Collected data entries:
/-- What a product computes with (R184 to R201): the zero-block map counts where the tile's switch was set at its grant. -/
def productData (s : State) (tile n : Nat) (p : Prod) : Data :=
  s.prodData p (s.opnd tile n) ((pairClass (s.opnd tile n 0).format (s.opnd tile n 1).format).getD 0)
    (p.zskip && mget s.matrix.zskip tile true)

/-- A product without Enfleurage holds the array and meets the checks and waits of R186 to R199, whichever way its FILL is
counted (R195). -/
abbrev productReady (s : State) (tile n : Nat) (j : Job) (p : Prod) (fused : Option Fused) : Prop :=
  let sl := s.opnd tile n
  let zs := p.zskip && mget s.matrix.zskip tile true
  let extra := fusedSlots fused
  let norm := match fused with | some f => f.norm | none => false
  let spans := (neededSlots p zs (sl 0).format (sl 1).format extra).map (fun i => spanOf p sl (fused.isSome && norm) i)
  let parts := accessed (s.productData tile n p) (s.enfFeeds tile p.enf p.m) spans
  let d := spanOf p sl false 2
  mfind s.matrix.holder tile = some n ∧ p.enf = 0
    ∧ s.chainFits tile (tile * 28 + n) p fused.isSome ((pairClass (sl 0).format (sl 1).format).getD 0) = true
    ∧ (p.sparse = true → (s.productData tile n p).metaOk = true)
    ∧ (fmtTensor (sl 0).format = true → tensorScaleOk (s.loadNat (sl 3).addr 4) = true)
    ∧ (fmtTensor (sl 1).format = true → tensorScaleOk (s.loadNat (sl 4).addr 4) = true)
    ∧ operandFault tile p (s.thread (tile * 28 + n)).slots zs extra fused.isSome norm = none
    ∧ (∀ fill, fill ≤ 152 + loadTime ((pairClass (sl 0).format (sl 1).format).getD 0) p.sparse (areaOf tile (sl 1).addr == 1) (sl 1).orient →
        nominalCount p ((pairClass (sl 0).format (sl 1).format).getD 0) (sl 0).format (sl 1).format
          (areaOf tile (sl 0).addr == 1) (areaOf tile (sl 1).addr == 1) (sl 1).orient fill ≤ 24576)
    ∧ s.meetsHeld tile (d.addr, d.length) = false ∧ (∀ x ∈ spans, s.meetsHeld tile (x.addr, x.length) = false)
    ∧ (s.checkSpans tile j p.dst parts).1 = .ok ∧ (p.os = false ∨ p.dst = 2 ∨ mfind s.matrix.osDrain tile = none)

/-- A descriptor of a kind at the front of its ring is consumed and sound (R403, R405), and its completion ring, of a port
that no other has adopted, holds nothing back. -/
abbrev takes (s : State) (d : DescHead) (kind need : Nat) : Prop :=
  s.canConsume d need = true ∧ descCode kind d = none ∧ (s.port d.port.val).adopter = none
    ∧ (s.ring d.port.val (s.boundCq d.port.val d.ring.val)).held = []

/-- Address of the entry that a completion ring takes next (R411). -/
def entryAddr (s : State) (p n : Nat) : Nat :=
  s.regNat (Regs.cqBase p n) + 16 * ((s.ring p n).cqTail.toNat % s.cqEntries p n)
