-- ==== Sys2Proof/Certificates/Slice0/Obligations.lean ====
section
/-! DEFINITION. The statements for the provers, each a `def Obligations.<Name> : Prop`. A clause of the form
`Completes c s (fun u => …)` says that the command `c` answers a next state at `s`, and what that state holds. -/

open Sys2Proof Sys2Proof.Machine

/-! ### The block as a whole -/

/-- A step takes the command at the front of the queue and is `exec` of it with the queue's rest; an empty queue
idles (notes/assumptions/1). -/
def Obligations.StepRunsFront : Prop :=
  (∀ (c : Instr) (rest : List Instr) (s : State), s.pending = c :: rest → step s = exec c { s with pending := rest }) ∧
  (∀ s : State, s.pending = [] → step s = .next s)

/-- No command touches the queue of the commands that wait behind it. -/
def Obligations.QueueUntouched : Prop :=
  ∀ (c : Instr) (s u : State), exec c s = .next u → u.pending = s.pending

/-- Every step keeps both memories in canonical form: addresses rise strictly and no listed byte is 0. -/
def Obligations.MemoryStaysCanonical : Prop :=
  ∀ s u : State, s.memWf = true → step s = .next u → u.memWf = true

/-- After reset both memories have their canonical form, the queue is empty, no thread is bound, no job is admitted
and every set-up register reads its reset value. -/
def Obligations.ResetIsEmpty : Prop :=
  State.reset.memWf = true ∧ State.reset.pending = [] ∧ State.reset.jobs = [] ∧ State.reset.sched = [] ∧
  (∀ k, (State.reset.thread k).st = .free) ∧ (∀ o, State.reset.reg o = Regs.resetValue o)

/-- A byte of memory reads back as it was last written, and every other byte as before. -/
def Obligations.MemoryReadsBack : Prop :=
  (∀ (m : List Host.Cell) (a : Nat) (bs : List Byte), cellsGet (cellsPut m a bs) a bs.length = bs) ∧
  (∀ (m : List Host.Cell) (a x : Nat) (bs : List Byte), x < a ∨ a + bs.length ≤ x →
    cellGet (cellsPut m a bs) x = cellGet m x) ∧
  (∀ (m : List Host.Cell) (a n x : Nat),
    cellGet (cellsZero m a n) x = if a ≤ x ∧ x < a + n then 0 else cellGet m x)
/-! ### The beat -/
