section hold
variable (s : State) (t : ThreadId) (st : TSt)
@[simp] theorem hold_setup : (s.hold t st).setup = s.setup := rfl
@[simp] theorem hold_beat : (s.hold t st).beat = s.beat := rfl
@[simp] theorem hold_sched : (s.hold t st).sched = s.sched := rfl
@[simp] theorem hold_threads : (s.hold t st).threads = mset s.threads t.key { s.thread t.key with st := st } := rfl
@[simp] theorem hold_jobs : (s.hold t st).jobs = s.jobs := rfl
@[simp] theorem hold_nextHandle : (s.hold t st).nextHandle = s.nextHandle := rfl
@[simp] theorem hold_images : (s.hold t st).images = s.images := rfl
@[simp] theorem hold_mem : (s.hold t st).mem = s.mem := rfl
@[simp] theorem hold_hostMem : (s.hold t st).hostMem = s.hostMem := rfl
@[simp] theorem hold_store : (s.hold t st).store = s.store := rfl
@[simp] theorem hold_stk : (s.hold t st).stk = s.stk := rfl
@[simp] theorem hold_matrix : (s.hold t st).matrix = s.matrix := rfl
@[simp] theorem hold_enf : (s.hold t st).enf = s.enf := rfl
@[simp] theorem hold_solver : (s.hold t st).solver = s.solver := rfl
@[simp] theorem hold_fabric : (s.hold t st).fabric = s.fabric := rfl
@[simp] theorem hold_ni : (s.hold t st).ni = s.ni := rfl
@[simp] theorem hold_upd : (s.hold t st).upd = s.upd := rfl
@[simp] theorem hold_host : (s.hold t st).host = s.host := rfl
@[simp] theorem hold_accord : (s.hold t st).accord = s.accord := rfl
@[simp] theorem hold_power : (s.hold t st).power = s.power := rfl
@[simp] theorem hold_recov : (s.hold t st).recov = s.recov := rfl
@[simp] theorem hold_mgmt : (s.hold t st).mgmt = s.mgmt := rfl
@[simp] theorem hold_obs : (s.hold t st).obs = s.obs := rfl
@[simp] theorem hold_freeCtr : (s.hold t st).freeCtr = s.freeCtr := rfl
@[simp] theorem hold_sent : (s.hold t st).sent = s.sent := rfl
@[simp] theorem hold_pending : (s.hold t st).pending = s.pending := rfl
end hold

/-! ### What is read after an update -/

@[simp] theorem reg_setReg_same (s : State) (o : Nat) (v : W64) : (s.setReg o v).reg o = v := by
  simp [reg]
theorem reg_setReg_ne (s : State) (o x : Nat) (v : W64) (h : x ≠ o) : (s.setReg o v).reg x = s.reg x := by
  simp [reg, mget_mset_ne s.setup o x v _ h]
@[simp] theorem thread_setThread_same (s : State) (k : Nat) (t : Thread) : (s.setThread k t).thread k = t := by
  simp [thread]
theorem thread_setThread_ne (s : State) (k x : Nat) (t : Thread) (h : x ≠ k) : (s.setThread k t).thread x = s.thread x := by
  simp [thread, mget_mset_ne s.threads k x t _ h]
@[simp] theorem thread_mapThread_same (s : State) (k : Nat) (f : Thread → Thread) :
    (s.mapThread k f).thread k = f (s.thread k) := thread_setThread_same s k _
theorem thread_mapThread_ne (s : State) (k x : Nat) (f : Thread → Thread) (h : x ≠ k) :
    (s.mapThread k f).thread x = s.thread x := thread_setThread_ne s k x _ h

/-- A job that keeps its handle is found as the change leaves it. -/
theorem findJob_mapJob_same (s : State) (h : W32) (f : Job → Job) (hf : ∀ j, (f j).handle = j.handle) :
    (s.mapJob h f).findJob h = (s.findJob h).map f := by
  simp only [findJob, mapJob_jobs]
  induction s.jobs with
  | nil => rfl
  | cons j r ih =>
    by_cases e : j.handle = h
    · simp [e, hf]
    · simp [e, ih]

/-- Every other job is found as before. -/
theorem findJob_mapJob_ne (s : State) (h x : W32) (f : Job → Job) (hf : ∀ j, (f j).handle = j.handle) (hx : x ≠ h) :
    (s.mapJob h f).findJob x = s.findJob x := by
  simp only [findJob, mapJob_jobs]
  induction s.jobs with
  | nil => rfl
  | cons j r ih =>
    by_cases e : j.handle = h
    · have : ¬ h = x := fun q => hx q.symm
      simp [e, hf, this, ih]
    · by_cases g : j.handle = x
      · simp [g, hx]
      · simp [e, g, ih]

end Sys2Proof.Machine.State
end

HOW TO COMPLETE THIS TASK
Your answer should be the lines above from the one containing "section hold" through the one containing "s.sched := rfl", copied exactly and with both ends kept.

ANSWER SECTION
section hold
variable (s : State) (t : ThreadId) (st : TSt)
@[simp] theorem hold_setup : (s.hold t st).setup = s.setup := rfl
@[simp] theorem hold_beat : (s.hold t st).beat = s.beat := rfl
@[simp] theorem hold_sched : (s.hold t st).sched = s.sched := rfl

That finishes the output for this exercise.